Department of Biochemistry and Medical Genetics, University of Manitoba, Winnipeg, Canada; Department of Computer Science, University of Manitoba, Winnipeg, Manitoba, Canada.
Dalla Lana School of Public Health, University of Toronto, Toronto, Ontario, Canada.
J Biomed Inform. 2022 Jan;125:103958. doi: 10.1016/j.jbi.2021.103958. Epub 2021 Nov 25.
Breast cancer is a highly heterogeneous disease. Subtyping the disease and identifying the genomic features driving these subtypes are critical for precision oncology for breast cancer. This study focuses on developing a new computational approach for breast cancer subtyping. We proposed to use Bayesian tensor factorization (BTF) to integrate multi-omics data of breast cancer, which include expression profiles of RNA-sequencing, copy number variation, and DNA methylation measured on 762 breast cancer patients from The Cancer Genome Atlas.
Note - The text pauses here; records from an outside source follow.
/-! ### advance -/

@[simp] theorem advance_v : (s.advance).v = s.v := rfl
@[simp] theorem advance_i : (s.advance).i = s.i := rfl
@[simp] theorem advance_pc : (s.advance).pc = s.pc + 2 := rfl
@[simp] theorem advance_stack : (s.advance).stack = s.stack := rfl
@[simp] theorem advance_sp : (s.advance).sp = s.sp := rfl
@[simp] theorem advance_dt : (s.advance).dt = s.dt := rfl
@[simp] theorem advance_st : (s.advance).st = s.st := rfl
@[simp] theorem advance_fb : (s.advance).fb = s.fb := rfl
@[simp] theorem advance_keys : (s.advance).keys = s.keys := rfl
@[simp] theorem advance_wm : (s.advance).wm = s.wm := rfl
@[simp] theorem advance_mem : (s.advance).mem = s.mem := rfl
@[simp] theorem advance_res : (s.advance).res = s.res := rfl
@[simp] theorem advance_cfg : (s.advance).cfg = s.cfg := rfl
@[simp] theorem advance_rand : (s.advance).rand = s.rand := rfl
@[simp] theorem advance_turns : (s.advance).turns = s.turns := rfl
@[simp] theorem advance_turnNo : (s.advance).turnNo = s.turnNo := rfl
@[simp] theorem advance_getV (q : Reg) : (s.advance).getV q = s.getV q := rfl
@[simp] theorem advance_byteAt (a : Nat) : (s.advance).byteAt a = s.byteAt a := rfl

/-! ### rewind -/

@[simp] theorem rewind_v : (s.rewind).v = s.v := rfl
@[simp] theorem rewind_i : (s.rewind).i = s.i := rfl
@[simp] theorem rewind_pc : (s.rewind).pc = s.pc - 2 := rfl
@[simp] theorem rewind_stack : (s.rewind).stack = s.stack := rfl
@[simp] theorem rewind_sp : (s.rewind).sp = s.sp := rfl
@[simp] theorem rewind_dt : (s.rewind).dt = s.dt := rfl
@[simp] theorem rewind_st : (s.rewind).st = s.st := rfl
@[simp] theorem rewind_fb : (s.rewind).fb = s.fb := rfl
@[simp] theorem rewind_keys : (s.rewind).keys = s.keys := rfl
@[simp] theorem rewind_wm : (s.rewind).wm = s.wm := rfl
@[simp] theorem rewind_mem : (s.rewind).mem = s.mem := rfl
@[simp] theorem rewind_res : (s.rewind).res = s.res := rfl
@[simp] theorem rewind_cfg : (s.rewind).cfg = s.cfg := rfl
@[simp] theorem rewind_rand : (s.rewind).rand = s.rand := rfl
@[simp] theorem rewind_turns : (s.rewind).turns = s.turns := rfl
@[simp] theorem rewind_turnNo : (s.rewind).turnNo = s.turnNo := rfl
@[simp] theorem rewind_getV (q : Reg) : (s.rewind).getV q = s.getV q := rfl
@[simp] theorem rewind_byteAt (a : Nat) : (s.rewind).byteAt a = s.byteAt a := rfl

/-! ### setDt -/

@[simp] theorem setDt_v (b : Byte) : (s.setDt b).v = s.v := rfl
@[simp] theorem setDt_i (b : Byte) : (s.setDt b).i = s.i := rfl
@[simp] theorem setDt_pc (b : Byte) : (s.setDt b).pc = s.pc := rfl
@[simp] theorem setDt_stack (b : Byte) : (s.setDt b).stack = s.stack := rfl
@[simp] theorem setDt_sp (b : Byte) : (s.setDt b).sp = s.sp := rfl
@[simp] theorem setDt_dt (b : Byte) : (s.setDt b).dt = b := rfl
@[simp] theorem setDt_st (b : Byte) : (s.setDt b).st = s.st := rfl
@[simp] theorem setDt_fb (b : Byte) : (s.setDt b).fb = s.fb := rfl
@[simp] theorem setDt_keys (b : Byte) : (s.setDt b).keys = s.keys := rfl
@[simp] theorem setDt_wm (b : Byte) : (s.setDt b).wm = s.wm := rfl
@[simp] theorem setDt_mem (b : Byte) : (s.setDt b).mem = s.mem := rfl
@[simp] theorem setDt_res (b : Byte) : (s.setDt b).res = s.res := rfl
@[simp] theorem setDt_cfg (b : Byte) : (s.setDt b).cfg = s.cfg := rfl
@[simp] theorem setDt_rand (b : Byte) : (s.setDt b).rand = s.rand := rfl
@[simp] theorem setDt_turns (b : Byte) : (s.setDt b).turns = s.turns := rfl
@[simp] theorem setDt_turnNo (b : Byte) : (s.setDt b).turnNo = s.turnNo := rfl
@[simp] theorem setDt_getV (b : Byte) (q : Reg) : (s.setDt b).getV q = s.getV q := rfl
@[simp] theorem setDt_byteAt (b : Byte) (a : Nat) : (s.setDt b).byteAt a = s.byteAt a := rfl

/-! ### setSt -/

@[simp] theorem setSt_v (b : Byte) : (s.setSt b).v = s.v := rfl
@[simp] theorem setSt_i (b : Byte) : (s.setSt b).i = s.i := rfl
@[simp] theorem setSt_pc (b : Byte) : (s.setSt b).pc = s.pc := rfl
@[simp] theorem setSt_stack (b : Byte) : (s.setSt b).stack = s.stack := rfl
@[simp] theorem setSt_sp (b : Byte) : (s.setSt b).sp = s.sp := rfl
@[simp] theorem setSt_dt (b : Byte) : (s.setSt b).dt = s.dt := rfl
@[simp] theorem setSt_st (b : Byte) : (s.setSt b).st = b := rfl
@[simp] theorem setSt_fb (b : Byte) : (s.setSt b).fb = s.fb := rfl
@[simp] theorem setSt_keys (b : Byte) : (s.setSt b).keys = s.keys := rfl
@[simp] theorem setSt_wm (b : Byte) : (s.setSt b).wm = s.wm := rfl
@[simp] theorem setSt_mem (b : Byte) : (s.setSt b).mem = s.mem := rfl
@[simp] theorem setSt_res (b : Byte) : (s.setSt b).res = s.res := rfl
@[simp] theorem setSt_cfg (b : Byte) : (s.setSt b).cfg = s.cfg := rfl
@[simp] theorem setSt_rand (b : Byte) : (s.setSt b).rand = s.rand := rfl
@[simp] theorem setSt_turns (b : Byte) : (s.setSt b).turns = s.turns := rfl
@[simp] theorem setSt_turnNo (b : Byte) : (s.setSt b).turnNo = s.turnNo := rfl
@[simp] theorem setSt_getV (b : Byte) (q : Reg) : (s.setSt b).getV q = s.getV q := rfl
@[simp] theorem setSt_byteAt (b : Byte) (a : Nat) : (s.setSt b).byteAt a = s.byteAt a := rfl

/-! ### setWm -/

@[simp] theorem setWm_v (m : WaitMode) : (s.setWm m).v = s.v := rfl
@[simp] theorem setWm_i (m : WaitMode) : (s.setWm m).i = s.i := rfl
@[simp] theorem setWm_pc (m : WaitMode) : (s.setWm m).pc = s.pc := rfl
@[simp] theorem setWm_stack (m : WaitMode) : (s.setWm m).stack = s.stack := rfl
@[simp] theorem setWm_sp (m : WaitMode) : (s.setWm m).sp = s.sp := rfl
@[simp] theorem setWm_dt (m : WaitMode) : (s.setWm m).dt = s.dt := rfl
@[simp] theorem setWm_st (m : WaitMode) : (s.setWm m).st = s.st := rfl
@[simp] theorem setWm_fb (m : WaitMode) : (s.setWm m).fb = s.fb := rfl
@[simp] theorem setWm_keys (m : WaitMode) : (s.setWm m).keys = s.keys := rfl
@[simp] theorem setWm_wm (m : WaitMode) : (s.setWm m).wm = m := rfl
@[simp] theorem setWm_mem (m : WaitMode) : (s.setWm m).mem = s.mem := rfl
@[simp] theorem setWm_res (m : WaitMode) : (s.setWm m).res = s.res := rfl
@[simp] theorem setWm_cfg (m : WaitMode) : (s.setWm m).cfg = s.cfg := rfl
@[simp] theorem setWm_rand (m : WaitMode) : (s.setWm m).rand = s.rand := rfl
@[simp] theorem setWm_turns (m : WaitMode) : (s.setWm m).turns = s.turns := rfl
@[simp] theorem setWm_turnNo (m : WaitMode) : (s.setWm m).turnNo = s.turnNo := rfl
@[simp] theorem setWm_getV (m : WaitMode) (q : Reg) : (s.setWm m).getV q = s.getV q := rfl
@[simp] theorem setWm_byteAt (m : WaitMode) (a : Nat) : (s.setWm m).byteAt a = s.byteAt a := rfl

/-! ### setFb -/

@[simp] theorem setFb_v (f : Frame) : (s.setFb f).v = s.v := rfl
@[simp] theorem setFb_i (f : Frame) : (s.setFb f).i = s.i := rfl
@[simp] theorem setFb_pc (f : Frame) : (s.setFb f).pc = s.pc := rfl
@[simp] theorem setFb_stack (f : Frame) : (s.setFb f).stack = s.stack := rfl
@[simp] theorem setFb_sp (f : Frame) : (s.setFb f).sp = s.sp := rfl
@[simp] theorem setFb_dt (f : Frame) : (s.setFb f).dt = s.dt := rfl
@[simp] theorem setFb_st (f : Frame) : (s.setFb f).st = s.st := rfl
@[simp] theorem setFb_fb (f : Frame) : (s.setFb f).fb = f := rfl
@[simp] theorem setFb_keys (f : Frame) : (s.setFb f).keys = s.keys := rfl
@[simp] theorem setFb_wm (f : Frame) : (s.setFb f).wm = s.wm := rfl
@[simp] theorem setFb_mem (f : Frame) : (s.setFb f).mem = s.mem := rfl
@[simp] theorem setFb_res (f : Frame) : (s.setFb f).res = s.res := rfl
@[simp] theorem setFb_cfg (f : Frame) : (s.setFb f).cfg = s.cfg := rfl
@[simp] theorem setFb_rand (f : Frame) : (s.setFb f).rand = s.rand := rfl
@[simp] theorem setFb_turns (f : Frame) : (s.setFb f).turns = s.turns := rfl
@[simp] theorem setFb_turnNo (f : Frame) : (s.setFb f).turnNo = s.turnNo := rfl
@[simp] theorem setFb_getV (f : Frame) (q : Reg) : (s.setFb f).getV q = s.getV q := rfl
@[simp] theorem setFb_byteAt (f : Frame) (a : Nat) : (s.setFb f).byteAt a = s.byteAt a := rfl

/-! ### setMem -/

@[simp] theorem setMem_v (m : Memory) : (s.setMem m).v = s.v := rfl
@[simp] theorem setMem_i (m : Memory) : (s.setMem m).i = s.i := rfl
@[simp] theorem setMem_pc (m : Memory) : (s.setMem m).pc = s.pc := rfl
@[simp] theorem setMem_stack (m : Memory) : (s.setMem m).stack = s.stack := rfl
@[simp] theorem setMem_sp (m : Memory) : (s.setMem m).sp = s.sp := rfl
@[simp] theorem setMem_dt (m : Memory) : (s.setMem m).dt = s.dt := rfl
@[simp] theorem setMem_st (m : Memory) : (s.setMem m).st = s.st := rfl
@[simp] theorem setMem_fb (m : Memory) : (s.setMem m).fb = s.fb := rfl
@[simp] theorem setMem_keys (m : Memory) : (s.setMem m).keys = s.keys := rfl
@[simp] theorem setMem_wm (m : Memory) : (s.setMem m).wm = s.wm := rfl
@[simp] theorem setMem_mem (m : Memory) : (s.setMem m).mem = m := rfl
@[simp] theorem setMem_res (m : Memory) : (s.setMem m).res = s.res := rfl
@[simp] theorem setMem_cfg (m : Memory) : (s.setMem m).cfg = s.cfg := rfl
@[simp] theorem setMem_rand (m : Memory) : (s.setMem m).rand = s.rand := rfl
@[simp] theorem setMem_turns (m : Memory) : (s.setMem m).turns = s.turns := rfl
@[simp] theorem setMem_turnNo (m : Memory) : (s.setMem m).turnNo = s.turnNo := rfl
@[simp] theorem setMem_getV (m : Memory) (q : Reg) : (s.setMem m).getV q = s.getV q := rfl

/-! ### complete -/

@[simp] theorem complete_v : (s.complete).v = s.v := rfl
@[simp] theorem complete_i : (s.complete).i = s.i := rfl
@[simp] theorem complete_pc : (s.complete).pc = s.pc := rfl
@[simp] theorem complete_stack : (s.complete).stack = s.stack := rfl
@[simp] theorem complete_sp : (s.complete).sp = s.sp := rfl
@[simp] theorem complete_dt : (s.complete).dt = s.dt := rfl
@[simp] theorem complete_st : (s.complete).st = s.st := rfl
@[simp] theorem complete_fb : (s.complete).fb = s.fb := rfl
@[simp] theorem complete_keys : (s.complete).keys = s.keys := rfl
@[simp] theorem complete_wm : (s.complete).wm = s.wm := rfl
@[simp] theorem complete_mem : (s.complete).mem = s.mem := rfl
@[simp] theorem complete_res : (s.complete).res = .ok := rfl
@[simp] theorem complete_cfg : (s.complete).cfg = s.cfg := rfl
@[simp] theorem complete_rand : (s.complete).rand = s.rand := rfl
@[simp] theorem complete_turns : (s.complete).turns = s.turns := rfl
@[simp] theorem complete_turnNo : (s.complete).turnNo = s.turnNo := rfl
@[simp] theorem complete_getV (q : Reg) : (s.complete).getV q = s.getV q := rfl
@[simp] theorem complete_byteAt (a : Nat) : (s.complete).byteAt a = s.byteAt a := rfl

/-! ### raise -/

@[simp] theorem raise_v (e : Err) : (s.raise e).v = s.v := rfl
@[simp] theorem raise_i (e : Err) : (s.raise e).i = s.i := rfl
@[simp] theorem raise_pc (e : Err) : (s.raise e).pc = s.pc := rfl
@[simp] theorem raise_stack (e : Err) : (s.raise e).stack = s.stack := rfl
@[simp] theorem raise_sp (e : Err) : (s.raise e).sp = s.sp := rfl
@[simp] theorem raise_dt (e : Err) : (s.raise e).dt = s.dt := rfl
@[simp] theorem raise_st (e : Err) : (s.raise e).st = s.st := rfl
@[simp] theorem raise_fb (e : Err) : (s.raise e).fb = s.fb := rfl
@[simp] theorem raise_keys (e : Err) : (s.raise e).keys = s.keys := rfl
@[simp] theorem raise_wm (e : Err) : (s.raise e).wm = s.wm := rfl
@[simp] theorem raise_mem (e : Err) : (s.raise e).mem = s.mem := rfl
@[simp] theorem raise_res (e : Err) : (s.raise e).res = .err e := rfl
@[simp] theorem raise_cfg (e : Err) : (s.raise e).cfg = s.cfg := rfl
@[simp] theorem raise_rand (e : Err) : (s.raise e).rand = s.rand := rfl
@[simp] theorem raise_turns (e : Err) : (s.raise e).turns = s.turns := rfl
@[simp] theorem raise_turnNo (e : Err) : (s.raise e).turnNo = s.turnNo := rfl
@[simp] theorem raise_getV (e : Err) (q : Reg) : (s.raise e).getV q = s.getV q := rfl
@[simp] theorem raise_byteAt (e : Err) (a : Nat) : (s.raise e).byteAt a = s.byteAt a := rfl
We applied a consensus clustering approach to identify breast cancer subtypes using the factorized latent features by BTF. Subtype-specific survival patterns of the breast cancer patients were evaluated using Kaplan-Meier (KM) estimators. The proposed approach was compared with other state-of-the-art approaches for cancer subtyping. The BTF-subtyping analysis identified 17 optimized latent components, which were used to reveal six major breast cancer subtypes. Out of all different approaches, only the proposed approach showed distinct survival patterns (p < 0.05). Statistical tests also showed that the identified clusters have statistically significant distributions. Our results showed that the proposed approach is a promising strategy to efficiently use publicly available multi-omics data to identify breast cancer subtypes.
乳腺癌是一种高度异质性的疾病。对疾病进行亚型分类,并确定驱动这些亚型的基因组特征,对于乳腺癌的精准肿瘤学至关重要。本研究专注于开发一种新的乳腺癌亚型分类计算方法。我们提出使用贝叶斯张量分解(BTF)来整合乳腺癌的多组学数据,这些数据包括来自癌症基因组图谱的 762 名乳腺癌患者的 RNA-seq 表达谱、拷贝数变异和 DNA 甲基化。我们应用共识聚类方法,使用 BTF 的因子化潜在特征来识别乳腺癌亚型。使用 Kaplan-Meier(KM)估计器评估乳腺癌患者的亚型特异性生存模式。该方法与其他癌症亚型分类的最先进方法进行了比较。BTF 亚型分析确定了 17 个优化的潜在成分,这些成分用于揭示 6 种主要的乳腺癌亚型。在所有不同的方法中,只有所提出的方法显示出明显的生存模式(p < 0.05)。统计检验还表明,所识别的聚类具有统计学上显著的分布。我们的结果表明,该方法是一种很有前途的策略,可以有效地利用公开的多组学数据来识别乳腺癌亚型。